The Locomotive is located at the Roanoke Transportation Museum at Roanoke, Virginia.  Number 686 is one of the original fleet of 40 units built by General Electric, in Schenectady, New York, for the Panama Canal in 1914.  During its operating lifetime it was referred to as a Lock-Mule of "Mule" by its operators.  Additional units were ordered and delivered later until over 100 mules were in operation at the three lock locations (Gatun, Pedro Miguel and Miraflores) within the Panama Canal.

Method of Operation

The Mules operated on "rack" tracks located at the edge of the lock chamber walls.  Each Mule had a self-contained winch and cable which was attached to the ship that the Mule was moving through the lock chamber.  To keep the ships centered within the lock chamber the Mules operated in pairs.  One on the Port (left) side of the ship and one on the Starboard (right).  At least two pairs of mules, or four units, were required even for the shortest ship.  One pair centered the bow, or front, of the ship while the second pair centered the stern, or rear.  With this arrangement the ship was held centered and prevented from hitting or rubbing the lock chamber walls by four cables, one from each Mule.

For longer and heavy ships, additional pairs of Mules were added to make sure that the ship was always under control of the Mules and able to be moved or centered regardless of water and wind disturbances.  the third pair was normally added at mid-ship, middle of the ship's length, with fourth, fifth and sixth pairs added as required to the previous described locations (bow, mid-ships and stern).   A heavy and long ship, like the Battleship USS Missouri that weighted 45,000 tons, required six pairs or twelve Mules for a smooth and uneventful transit through each Panama Canal Lock.

Recent History

This locomotive, along with its' sister units, remained in active operating service until 1964 when they were replaced by new units designed for operation on the new electrical power frequency (60 cycle) that the Panama Canal was converted to.  the entire Canal was built and operated until the mid 60's on 25 cycle electrical power.

Shortly after removal from active service, this specific Mule (No. U.S. 686) was donated by the Governor of the Panama Canal to a proposed "American Museum of Electricity" to be located at Schenectady, New York.  Through the cooperation of the U.S. Navy and several American railroads the Mule was transported by sea to Norfolk, Virginia and then by rail to Schenectady, New York.  At that time it was placed in storage until the Museum could be established.

In 1972 the Mule was uncovered by a former resident of the Panama Canal Zone still in storage as plans for the proposed Schenectady Museum had stalled out.  Knowing of the existing and operating Roanoke Transportation Museum this former resident arranged for the two Museum groups to cooperate and move the unit to Roanoke for permanent display.

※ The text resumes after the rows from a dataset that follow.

-- ==== Sys2Proof/Machine/Sha256.lean ====
section
/-! DEFINITION. SHA-256 and HMAC-SHA-256, which R8 and R395 name by their standards (FIPS 180-4, RFC 2104).
PRESUMED: the functions are taken from those standards, which the spec cites and does not restate. -/

namespace Sys2Proof.Machine
open Sys2Proof

/-- The 64 round constants. -/
def shaK : List Nat :=
  [0x428a2f98, 0x71374491, 0xb5c0fbcf, 0xe9b5dba5, 0x3956c25b, 0x59f111f1, 0x923f82a4, 0xab1c5ed5] ++
  [0xd807aa98, 0x12835b01, 0x243185be, 0x550c7dc3, 0x72be5d74, 0x80deb1fe, 0x9bdc06a7, 0xc19bf174] ++
  [0xe49b69c1, 0xefbe4786, 0x0fc19dc6, 0x240ca1cc, 0x2de92c6f, 0x4a7484aa, 0x5cb0a9dc, 0x76f988da] ++
  [0x983e5152, 0xa831c66d, 0xb00327c8, 0xbf597fc7, 0xc6e00bf3, 0xd5a79147, 0x06ca6351, 0x14292967] ++
  [0x27b70a85, 0x2e1b2138, 0x4d2c6dfc, 0x53380d13, 0x650a7354, 0x766a0abb, 0x81c2c92e, 0x92722c85] ++
  [0xa2bfe8a1, 0xa81a664b, 0xc24b8b70, 0xc76c51a3, 0xd192e819, 0xd6990624, 0xf40e3585, 0x106aa070] ++
  [0x19a4c116, 0x1e376c08, 0x2748774c, 0x34b0bcb5, 0x391c0cb3, 0x4ed8aa4a, 0x5b9cca4f, 0x682e6ff3] ++
  [0x748f82ee, 0x78a5636f, 0x84c87814, 0x8cc70208, 0x90befffa, 0xa4506ceb, 0xbef9a3f7, 0xc67178f2]

/-- The initial hash value. -/
def shaH0 : List Nat :=
  [0x6a09e667, 0xbb67ae85, 0x3c6ef372, 0xa54ff53a, 0x510e527f, 0x9b05688c, 0x1f83d9ab, 0x5be0cd19]

/-- Rotate a 32-bit number right by `n` (1 to 31). -/
def rotr (n x : Nat) : Nat := x / 2 ^ n + x % 2 ^ n * 2 ^ (32 - n)

/-- The message schedule, newest word first: `n` more words after those in `w`. -/
def shaSched : Nat → List Nat → List Nat
  | 0, w => w
  | n + 1, w =>
    let w2 := w.getD 1 0
    let w7 := w.getD 6 0
    let w15 := w.getD 14 0
    let w16 := w.getD 15 0
    let s0 := rotr 7 w15 ^^^ rotr 18 w15 ^^^ (w15 / 8)
    let s1 := rotr 17 w2 ^^^ rotr 19 w2 ^^^ (w2 / 1024)
    shaSched n ((w16 + s0 + w7 + s1) % pow32 :: w)

/-- The eight working variables of a round. -/
structure ShaVars where
  a : Nat
  b : Nat
  c : Nat
  d : Nat
  e : Nat
  f : Nat
  g : Nat
  h : Nat
deriving DecidableEq, Repr

/-- One round with constant plus word `kw`. -/
def shaRound (v : ShaVars) (kw : Nat) : ShaVars :=
  let s1 := rotr 6 v.e ^^^ rotr 11 v.e ^^^ rotr 25 v.e
  let ch := (v.e &&& v.f) ^^^ ((pow32 - 1 - v.e) &&& v.g)
  let t1 := v.h + s1 + ch + kw
  let s0 := rotr 2 v.a ^^^ rotr 13 v.a ^^^ rotr 22 v.a
  let mj := (v.a &&& v.b) ^^^ (v.a &&& v.c) ^^^ (v.b &&& v.c)
  ⟨(t1 + s0 + mj) % pow32, v.a, v.b, v.c, (v.d + t1) % pow32, v.e, v.f, v.g⟩

/-- The big-endian number of a byte list. -/
def ofBe (bs : List Nat) : Nat := bs.foldl (fun a b => a * 256 + b % 256) 0

/-- `n` bytes of `v`, most significant first. -/
def be (n v : Nat) : List Nat := (le n v).reverse

/-- Compress one 64-byte block into the hash value. -/
def shaBlock (hs : List Nat) (blk : List Nat) : List Nat :=
  let w0 := ((List.range 16).map (fun i => ofBe ((blk.drop (4 * i)).take 4))).reverse
  let w := (shaSched 48 w0).reverse
  let v0 : ShaVars := ⟨hs.getD 0 0, hs.getD 1 0, hs.getD 2 0, hs.getD 3 0, hs.getD 4 0, hs.getD 5 0, hs.getD 6 0, hs.getD 7 0⟩
  let v := (List.zipWith (· + ·) shaK w).foldl shaRound v0
  List.zipWith (fun x y => (x + y) % pow32) hs [v.a, v.b, v.c, v.d, v.e, v.f, v.g, v.h]

/-- Hash `n` blocks of a padded message. -/
def shaBlocks : Nat → List Nat → List Nat → List Nat
  | 0, hs, _ => hs
  | n + 1, hs, m => shaBlocks n (shaBlock hs (m.take 64)) (m.drop 64)

/-- SHA-256 of a byte list: 32 bytes. -/
def sha256 (m : List Nat) : List Nat :=
  let z := (119 - m.length % 64) % 64
  let p := m ++ [0x80] ++ List.replicate z 0 ++ be 8 (8 * m.length)
  ((shaBlocks (p.length / 64) shaH0 p).map (be 4)).flatten

/-- HMAC-SHA-256 under key `k` (at most 64 bytes) over `m`: 32 bytes. -/
def hmac (k m : List Nat) : List Nat :=
  let k0 := k ++ List.replicate (64 - k.length) 0
  sha256 (k0.map (fun b => b ^^^ 0x5c) ++ sha256 (k0.map (fun b => b ^^^ 0x36) ++ m))

end Sys2Proof.Machine
end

In May of 1974, the Mule arrived in Roanoke, Virginia with its rail transportation donated by several railroads as an "Historical Transportation" item.  The Mule is now being restored to its original appearance as a joint project of the City of Roanoke and the Roanoke Chapter of the National Railway Historical Society.  when restoration is complete the exhibit will be dedicated "To the Men and Women that participated in the construction and operation of the Panama Canal."

Electrical & Mechanical Specifications

This Mule is of interest not only for its historic association with the Panama Canal, but also because it is one of the early applications of 3-phase electric motors to traction equipment.

The Locomotive is designed for 220-volt, 3-phase, 25-cycle power.  It is geared for 5 mph speed running free, (not connected to a ship) with a manual gear shift to 2 mph for rack-and-pinion operation while towing.  A special electrical connection is available for concatenating the motors to run at about 1 mph at reduced torque, which was used for movement of extremely large ships.

The machine is just under 32 feet long by 8 feet wide and 10 feet high, and weighs 42 tons.  It runs on four flanged wheels similar to railroad wheels, but on a 5-foot gauge.  Wheelbase is 12 feet.  It has dual Electrical and Mechanical controls which allowed its operation from a cab at either end, and has an elaborately controlled winch at top center.  Towing capacity of the complete unit (Traction Motors, Winch and Ship Cable) was 25,000 or 12 1/2 tons.